The problem
Check every line in the records below for the word "configLegal" and report how many have it, nothing more.

The records
___

/-- A SAMPLE in range whose new position does not fit raises POSITION_OVERFLOW (rule R54). -/
theorem exec_sample_of_overflow {s : State} {r : Nat} (hr : r < s.cfg.M)
    (hfits : ¬ positionFits s.cfg.P (s.newPosition r) = true) :
    exec (.sample r) s = .next (s.raiseFault .positionOverflow (rawRegister s.cfg.W r)) := by
  simp [exec, execSample, hr, hfits]

/-- Settles O19: the three ends of SAMPLE, in the order of the checks. -/
theorem sampleFollowsTheRule : Obligations.SampleFollowsTheRule := fun _ _ =>
  ⟨fun hr hfits => exec_sample_completes hr ((positionFits_iff _ _).mpr hfits),
    exec_sample_of_outOfRange,
    fun hr hfits => exec_sample_of_overflow hr (mt (positionFits_iff _ _).mp hfits)⟩

/-- Settles O17: NOP responds. -/
theorem nopOnlyResponds : Obligations.NopOnlyResponds := exec_nop

/-- Settles O18: ZERO writes the position and responds. -/
theorem zeroWritesOnlyThePosition : Obligations.ZeroWritesOnlyThePosition := exec_zero

/-- Settles O20: the reserved code raises its fault. -/
theorem reservedRaisesIllegalCommand : Obligations.ReservedRaisesIllegalCommand := fun s x => exec_reserved x s

/-- A SAMPLE that answered without a fault was in range, its position fitted, and it wrote both registers (rule R39). -/
theorem exec_sample_completed {s t : State} {r : Nat} (h : exec (.sample r) s = .next t) (hok : t.resp.fault = false) :
    r < s.cfg.M ∧ positionFits s.cfg.P (s.newPosition r) = true ∧
      t = ((s.writePosition (s.newPosition r)).writeLastRaw r).respondOk := by
  obtain hdone | ⟨-, -, rfl⟩ | ⟨-, rfl⟩ := exec_sample_cases h
  · exact hdone
  · simp at hok
  · simp at hok

/-- A SAMPLE that faulted wrote STATUS and the response only (rule R56). -/
theorem exec_sample_faulted {s t : State} {r : Nat} (h : exec (.sample r) s = .next t) (hfault : t.resp.fault = true) :
    ∃ st, t = { s with status := st, resp := t.resp } := by
  obtain ⟨-, -, rfl⟩ | ⟨-, -, rfl⟩ | ⟨-, rfl⟩ := exec_sample_cases h
  · simp at hfault
  · exact ⟨_, rfl⟩
  · exact ⟨_, rfl⟩

/-- Settles O21: each command's equation, and for SAMPLE its two kinds of end. -/
theorem framesOfTheCommands : Obligations.FramesOfTheCommands := by
  refine fun s t => ⟨fun h => ?_, fun h => ?_, fun r h => ⟨fun hok => ?_, exec_sample_faulted h⟩, fun x h => ?_⟩
  · obtain rfl := Host.Outcome.next.inj ((exec_nop s).symm.trans h)
    rfl
  · obtain rfl := Host.Outcome.next.inj ((exec_zero s).symm.trans h)
    rfl
  · obtain ⟨-, -, rfl⟩ := exec_sample_completed h hok
    exact ⟨_, rfl⟩
  · obtain rfl := Host.Outcome.next.inj ((exec_reserved x s).symm.trans h)
    exact ⟨_, rfl⟩

/-- A transaction that asks for no reset is its decoded command (rule R38). -/
theorem transact_of_command {s : State} {tx : Transaction s.cfg.W} (hrst : tx.rst = false) :
    transact s tx = exec (decode tx.cw) s := by
  simp [transact, hrst]

/-- A transaction that asks for a reset is one, whatever its word (rule R64). -/
theorem transact_of_reset {s : State} {tx : Transaction s.cfg.W} (hrst : tx.rst = true) :
    transact s tx = .next s.resetTracker := by
  simp [transact, hrst]

/-- A step on a transaction that asks for no reset is its decoded command. -/
theorem step_of_command {s : State} {tx : Transaction s.cfg.W} {rest : List (Transaction s.cfg.W)}
    (hc : configLegal s.cfg = true) (hh : s.host = tx :: rest) (hrst : tx.rst = false) :
    step s = exec (decode tx.cw) { s with host := rest } :=
  (step_transaction hc hh).trans (transact_of_command hrst)

/-- A step on a transaction that asks for a reset is one. -/
theorem step_of_reset {s : State} {tx : Transaction s.cfg.W} {rest : List (Transaction s.cfg.W)}
    (hc : configLegal s.cfg = true) (hh : s.host = tx :: rest) (hrst : tx.rst = true) :
    step s = .next ({ s with host := rest } : State).resetTracker :=
  (step_transaction hc hh).trans (transact_of_reset hrst)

___

Worked solution
2